Which of the following should the tester use to redirect the scanning tools using TCP port 1080 on the target?

  • A. Nessus
  • B. ProxyChains
  • C. OWASPZAP
  • D. Empire

Answer: B


NEW QUESTION # 160
A penetration tester who is conducting a vulnerability assessment discovers that ICMP is disabled on a network segment. Which of the following could be used for a denial-of-service attack on the network segment?

  • A. Ping of death
  • B. Smurf
  • C. Ping flood
  • D. Fraggle

Answer: D

Explanation:
Explanation
Fraggle attack is same as a Smurf attack but rather than ICMP, UDP protocol is used. The prevention of these attacks is almost identical to Fraggle attack.
Ref: https://www.okta.com/identity-101/fraggle-attack/


NEW QUESTION # 161
A penetration tester is scanning a corporate lab network for potentially vulnerable services. Which of the following Nmap commands will return vulnerable ports that might be interesting to a potential attacker?

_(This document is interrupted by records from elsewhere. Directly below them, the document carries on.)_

theorem execJob_keeps {z : State} (cl : ClusterNo) (joff : BitVec 17) (s : State) (hk : Keeps z s) :
    KeepsOut z (execJob cl joff s) := by
  unfold execJob
  try dsimp only
  iterate 24 (try any_goals (first | with_reducible assumption | with_reducible apply keepsOut_next | with_reducible apply keepsOut_refused | with_reducible apply State.setCl_keeps | with_reducible apply State.acts_keeps | with_reducible apply State.sendJob_keeps | with_reducible apply State.armJob_keeps | with_reducible apply keeps_ite | simp only [keeps_mk_eq] | split))

theorem execBedrockJob_keeps {z : State} (src : JobSrc) (ecc : List (Nat × EccCase)) (s : State) (hk : Keeps z s) :
    KeepsOut z (execBedrockJob src ecc s) := by
  unfold execBedrockJob
  try dsimp only
  iterate 24 (try any_goals (first | with_reducible assumption | (intro _ _ _; try dsimp only) | intro _ | with_reducible apply keepsOut_next | with_reducible apply State.eccAt_keeps | with_reducible apply State.workJob_keeps | with_reducible apply keeps_ite | with_reducible apply keeps_foldl | simp only [keeps_mk_eq] | split))

theorem execJobComplete_keeps {z : State} (src : JobSrc) (s : State) (hk : Keeps z s) :
    KeepsOut z (execJobComplete src s) := by
  unfold execJobComplete
  try dsimp only
  iterate 24 (try any_goals (first | with_reducible assumption | with_reducible apply keepsOut_next | with_reducible apply State.setCl_keeps | with_reducible apply State.acts_keeps | with_reducible apply State.jobFault_keeps | with_reducible apply State.finish_keeps | with_reducible apply keeps_ite | simp only [keeps_mk_eq] | split))

theorem execLinkDown_keeps {z : State} (p : Fin 16) (s : State) (hk : Keeps z s) :
    KeepsOut z (execLinkDown p s) := by
  unfold execLinkDown
  try dsimp only
  iterate 24 (try any_goals (first | with_reducible assumption | with_reducible apply keepsOut_next | with_reducible apply State.portDown_keeps | with_reducible apply keeps_ite | split))

theorem execTrainingComplete_keeps {z : State} (p : Fin 16) (r : TrainEnd) (s : State) (hk : Keeps z s) :
    KeepsOut z (execTrainingComplete p r s) := by
  unfold execTrainingComplete
  try dsimp only
  iterate 24 (try any_goals (first | with_reducible assumption | with_reducible apply keepsOut_next | with_reducible apply State.portDown_keeps | with_reducible apply State.setRegN_keeps | with_reducible apply State.setPort_keeps | with_reducible apply State.setLnk_keeps | with_reducible apply State.portReceipts_keeps | with_reducible apply State.leavePort_keeps | with_reducible apply keeps_ite | simp only [keeps_mk_eq] | split))

theorem execQuiesceComplete_keeps {z : State} (p : Fin 16) (s : State) (hk : Keeps z s) :
    KeepsOut z (execQuiesceComplete p s) := by
  unfold execQuiesceComplete
  try dsimp only
  iterate 24 (try any_goals (first | with_reducible assumption | with_reducible apply keepsOut_next | with_reducible apply State.setPort_keeps | with_reducible apply State.setLnk_keeps | with_reducible apply State.tandemPortLost_keeps | with_reducible apply State.portReceipts_keeps | with_reducible apply keeps_ite | simp only [keeps_mk_eq] | split))

theorem execCaravanFrame_keeps {z : State} (p : Fin 16) (fec : FecCase) (f : Frame) (s : State) (hk : Keeps z s) :
    KeepsOut z (execCaravanFrame p fec f s) := by
  unfold execCaravanFrame
  try dsimp only
  iterate 24 (try any_goals (first | with_reducible assumption | with_reducible apply keepsOut_next | with_reducible apply State.count_keeps | with_reducible apply State.uncorrectable_keeps | with_reducible apply State.setPort_keeps | with_reducible apply State.takeVb_keeps | with_reducible apply State.portDown_keeps | with_reducible apply keeps_ite | simp only [keeps_mk_eq] | split))

theorem execIdentMessage_keeps {z : State} (p : Fin 16) (s : State) (hk : Keeps z s) :
    KeepsOut z (execIdentMessage p s) := by
  unfold execIdentMessage
  try dsimp only
  iterate 24 (try any_goals (first | with_reducible assumption | exact State.takeControl_keeps _ _ _  hk _ _ (by with_reducible assumption) | with_reducible apply keepsOut_next | with_reducible apply State.setRegN_keeps | with_reducible apply State.portDown_keeps | with_reducible apply keeps_ite | simp only [keeps_mk_eq] | split))

theorem execLeave_keeps {z : State} (p : Fin 16) (s : State) (hk : Keeps z s) :
    KeepsOut z (execLeave p s) := by
  unfold execLeave
  try dsimp only
  iterate 24 (try any_goals (first | with_reducible assumption | exact State.takeControl_keeps _ _ _  hk _ _ (by with_reducible assumption) | with_reducible apply keepsOut_next | with_reducible apply State.setPort_keeps | with_reducible apply State.raise_keeps | with_reducible apply keeps_ite | simp only [keeps_mk_eq] | split))

theorem execTime_keeps {z : State} (p : Fin 16) (trx : BitVec 64) (s : State) (hk : Keeps z s) :
    KeepsOut z (execTime p trx s) := by
  unfold execTime
  try dsimp only
  iterate 24 (try any_goals (first | with_reducible assumption | exact State.takeControl_keeps _ _ _  hk _ _ (by with_reducible assumption) | with_reducible apply keepsOut_next | with_reducible apply State.setRegN_keeps | with_reducible apply State.setFld_keeps | with_reducible apply State.musterStep_keeps | with_reducible apply keeps_ite | simp only [keeps_mk_eq] | split))

theorem execCvnUnlock_keeps {z : State} (s : State) (hk : Keeps z s) :
    KeepsOut z (execCvnUnlock s) := by
  unfold execCvnUnlock
  try dsimp only
  iterate 24 (try any_goals (first | with_reducible assumption | with_reducible apply keepsOut_next | with_reducible apply State.setFld_keeps | with_reducible apply State.raise_keeps | with_reducible apply keeps_ite | simp only [keeps_mk_eq] | split))

theorem execReadyMessage_keeps {z : State} (p : Fin 16) (s : State) (hk : Keeps z s) :
    KeepsOut z (execReadyMessage p s) := by
  unfold execReadyMessage
  try dsimp only
  iterate 24 (try any_goals (first | with_reducible assumption | exact State.takeControl_keeps _ _ _  hk _ _ (by with_reducible assumption) | with_reducible apply keepsOut_next | with_reducible apply State.musterFail_keeps | with_reducible apply State.musterStep_keeps | with_reducible apply keeps_ite | simp only [keeps_mk_eq] | split))

theorem execGo_keeps {z : State} (p : Fin 16) (s : State) (hk : Keeps z s) :
    KeepsOut z (execGo p s) := by
  unfold execGo
  try dsimp only
  iterate 24 (try any_goals (first | with_reducible assumption | exact State.takeControl_keeps _ _ _  hk _ _ (by with_reducible assumption) | with_reducible apply keepsOut_next | with_reducible apply State.musterFail_keeps | with_reducible apply State.passGo_keeps | with_reducible apply keeps_ite | simp only [keeps_mk_eq] | split))

theorem execMusterTimeout_keeps {z : State} (noLock : Bool) (s : State) (hk : Keeps z s) :
    KeepsOut z (execMusterTimeout noLock s) := by
  unfold execMusterTimeout
  try dsimp only
  iterate 24 (try any_goals (first | with_reducible assumption | with_reducible apply keepsOut_next | with_reducible apply State.musterFail_keeps | with_reducible apply keeps_ite | split))

theorem execDelivery_keeps {z : State} (p : Fin 16) (ecc : List (Nat × EccCase)) (s : State) (hk : Keeps z s) :
    KeepsOut z (execDelivery p ecc s) := by
  unfold execDelivery
  try dsimp only
  iterate 24 (try any_goals (first | with_reducible assumption | exact State.takeRx_keeps _ _ _  hk _ _ (by with_reducible assumption) | with_reducible apply keepsOut_next | with_reducible apply State.dackOut_keeps | with_reducible apply State.deliver_keeps | with_reducible apply keeps_ite | simp only [keeps_mk_eq] | split))

theorem execDack_keeps {z : State} (p : Fin 16) (s : State) (hk : Keeps z s) :
    KeepsOut z (execDack p s) := by
  unfold execDack
  try dsimp only
  iterate 24 (try any_goals (first | with_reducible assumption | exact State.takeControl_keeps _ _ _  hk _ _ (by with_reducible assumption) | (intro _ _ _; try dsimp only) | intro _ | with_reducible apply keepsOut_next | with_reducible apply State.dackEntry_keeps | with_reducible apply keeps_ite | with_reducible apply keeps_foldl | simp only [keeps_mk_eq] | split))

theorem execTandemRecords_keeps {z : State} (p : Fin 16) (s : State) (hk : Keeps z s) :
    KeepsOut z (execTandemRecords p s) := by
  unfold execTandemRecords
  try dsimp only
  iterate 24 (try any_goals (first | with_reducible assumption | exact State.takeRx_keeps _ _ _  hk _ _ (by with_reducible assumption) | (intro _ _ _; try dsimp only) | intro _ | with_reducible apply keepsOut_next | with_reducible apply State.tandemPartner_keeps | with_reducible apply keeps_ite | with_reducible apply keeps_foldl | simp only [keeps_mk_eq] | split))

theorem execTandemTimeout_keeps {z : State} (e : Fin 16) (s : State) (hk : Keeps z s) :
    KeepsOut z (execTandemTimeout e s) := by
  unfold execTandemTimeout
  try dsimp only
  iterate 24 (try any_goals (first | with_reducible assumption | (intro _ _ _; try dsimp only) | intro _ | with_reducible apply keepsOut_next | with_reducible apply State.setUnit_keeps | with_reducible apply State.diverge_keeps | with_reducible apply keeps_ite | with_reducible apply keeps_foldl | simp only [keeps_mk_eq] | split))

theorem execReductionChunk_keeps {z : State} (p : Fin 16) (s : State) (hk : Keeps z s) :
    KeepsOut z (execReductionChunk p s) := by
  unfold execReductionChunk
  try dsimp only
  iterate 24 (try any_goals (first | with_reducible assumption | with_reducible apply keepsOut_next | with_reducible apply State.setPort_keeps | with_reducible apply State.redSlot_keeps | with_reducible apply keeps_ite | simp only [keeps_mk_eq] | split))

theorem execRed_keeps {z : State} (cl : ClusterNo) (f : RedF) (s : State) (hk : Keeps z s) :
    KeepsOut z (execRed cl f s) := by
  unfold execRed
  try dsimp only
  iterate 24 (try any_goals (first | with_reducible assumption | with_reducible apply keepsOut_next | with_reducible apply keepsOut_refused | with_reducible apply State.setCl_keeps | with_reducible apply State.redFault_keeps | with_reducible apply State.discard_keeps | with_reducible apply State.redStart_keeps | with_reducible apply keeps_ite | simp only [keeps_mk_eq] | split))

theorem execTrainingPatternDetect_keeps {z : State} (p : Fin 16) (s : State) (hk : Keeps z s) :
    KeepsOut z (execTrainingPatternDetect p s) := by
  unfold execTrainingPatternDetect
  try dsimp only
  iterate 24 (try any_goals (first | with_reducible assumption | with_reducible apply keepsOut_next | with_reducible apply State.autotrain_keeps | with_reducible apply keeps_ite | split))

theorem execCageLatchClose_keeps {z : State} (p : Fin 16) (s : State) (hk : Keeps z s) :
    KeepsOut z (execCageLatchClose p s) := by
  unfold execCageLatchClose
  try dsimp only
  iterate 24 (try any_goals (first | with_reducible assumption | with_reducible apply keepsOut_next | with_reducible apply State.setFld_keeps | with_reducible apply State.mate_keeps | with_reducible apply State.autotrain_keeps | with_reducible apply keeps_ite | split))

theorem execCageLatchOpen_keeps {z : State} (p : Fin 16) (s : State) (hk : Keeps z s) :
    KeepsOut z (execCageLatchOpen p s) := by
  unfold execCageLatchOpen
  try dsimp only
  iterate 24 (try any_goals (first | with_reducible assumption | with_reducible apply keepsOut_next | with_reducible apply State.setFld_keeps | with_reducible apply State.setBits_keeps | with_reducible apply State.raise_keeps | with_reducible apply State.setPort_keeps | with_reducible apply keeps_ite | simp only [keeps_mk_eq] | split))

theorem execTetherDown_keeps {z : State} (s : State) (hk : Keeps z s) :
    KeepsOut z (execTetherDown s) := by
  unfold execTetherDown
  try dsimp only
  iterate 24 (try any_goals (first | with_reducible assumption | with_reducible apply keepsOut_next | with_reducible apply State.tetherLost_keeps | with_reducible apply keeps_ite | split))

theorem execTetherTrained_keeps {z : State} (cred : BitVec 11) (s : State) (hk : Keeps z s) :
    KeepsOut z (execTetherTrained cred s) := by
  unfold execTetherTrained
  try dsimp only
  iterate 24 (try any_goals (first | with_reducible assumption | with_reducible apply keepsOut_next | with_reducible apply State.setFld_keeps | with_reducible apply State.setTth_keeps | with_reducible apply keeps_ite | simp only [keeps_mk_eq] | split))

theorem execTetherFlit_keeps {z : State} (f : List Byte) (s : State) (hk : Keeps z s) :
    KeepsOut z (execTetherFlit f s) := by
  unfold execTetherFlit
  try dsimp only
  iterate 24 (try any_goals (first | with_reducible assumption | with_reducible apply keepsOut_next | with_reducible apply State.count_keeps | with_reducible apply State.tthErr_keeps | with_reducible apply State.tetherLost_keeps | with_reducible apply keeps_ite | simp only [keeps_mk_eq] | split))

theorem execSlotGrant_keeps {z : State} (w : Wheel) (unit : Fin 2048) (ecc : List (Fin 8 × EccCase)) (s : State) (hk : Keeps z s) :
    KeepsOut z (execSlotGrant w unit ecc s) := by
  unfold execSlotGrant
  try dsimp only
  iterate 24 (try any_goals (first | with_reducible assumption | (intro _ _ _; try dsimp only) | intro _ | with_reducible apply keepsOut_next | with_reducible apply State.rewind_keeps | with_reducible apply State.linkIdle_keeps | with_reducible apply State.takers_keeps | with_reducible apply State.offer_keeps | with_reducible apply keeps_ite | split))

theorem execEventDeliver_keeps {z : State} (s : State) (hk : Keeps z s) :
    KeepsOut z (execEventDeliver s) := by
  unfold execEventDeliver
  split
  · exact keepsOut_next hk
  · split
    · exact keepsOut_next hk
    · refine keepsOut_next ?_
      dsimp only
      simp only [keeps_mk_eq]
      exact State.serve_keeps _ _ hk

theorem execSensorRefresh_keeps {z : State} (readings : List (Fin 18 × Word)) (s : State) (hk : Keeps z s) :
    KeepsOut z (execSensorRefresh readings s) := by
  unfold execSensorRefresh
  try dsimp only
  iterate 24 (try any_goals (first | with_reducible assumption | (intro _ _ _; try dsimp only) | intro _ | with_reducible apply keepsOut_next | with_reducible apply State.sense_keeps | with_reducible apply keeps_ite | with_reducible apply keeps_foldl | split))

  • A. nmap192.168.1.1-5-PS22-25,80
  • B. nmap192.168.1.1-5-PU22-25,80
  • C. nmap192.168.1.1-5-Ss22-25,80
  • D. nmap192.168.1.1-5-PA22-25,80

Answer: A

Explanation:
Explanation
PS/PA/PU/PY are host discovery flags which use TCP SYN/ACK, UDP or SCTP discovery respectively. And since the ports in the options are mostly used by TCP protocols, then it's either the PS or PA flag. But since we need to know if the ports are live, sending SYN packet is a better alternative. Hence, I choose PS in this case.
The nmap -PS22-25,80 192.168.1.1-5 command will return vulnerable ports that might be interesting to a potential attacker, as it will perform a TCP SYN scan on ports 22, 23, 24, 25, and 80 of the target hosts. A TCP SYN scan is a stealthy technique that sends a SYN packet to each port and waits for a response. If the response is a SYN/ACK packet, it means the port is open and listening for connections. If the response is a RST packet, it means the port is closed and not accepting connections. If there is no response, it means the port is filtered by a firewall or IDS1.


NEW QUESTION # 162
A security professional wants to test an IoT device by sending an invalid packet to a proprietary service listening on TCP port 3011. Which of the following would allow the security professional to easily and programmatically manipulate the TCP header length and checksum using arbitrary numbers and to observe how the proprietary service responds?

  • A. Nmap
  • B. tcpdump
  • C. hping3
  • D. Scapy

Answer: D

Explanation:
Explanation
https://0xbharath.github.io/art-of-packet-crafting-with-scapy/scapy/creating_packets/index.html
https://scapy.readthedocs.io/en/latest/introduction.html#about-scapy
Scapy is a powerful and interactive packet manipulation tool that allows the security professional to easily and programmatically manipulate the TCP header length and checksum using arbitrary numbers and to observe how the proprietary service responds. Scapy can craft, send, receive, and analyze packets of various protocols, such as TCP, UDP, ICMP, or IP. Scapy can also modify any field of any layer of a packet, such as the TCP header length and checksum, which are used to indicate the size and integrity of the TCP segment. Scapy can also display the response packets from the target system, which can reveal how the proprietary service handles the invalid packet.


NEW QUESTION # 163
A penetration tester wrote the following script to be used in one engagement:

Which of the following actions will this script perform?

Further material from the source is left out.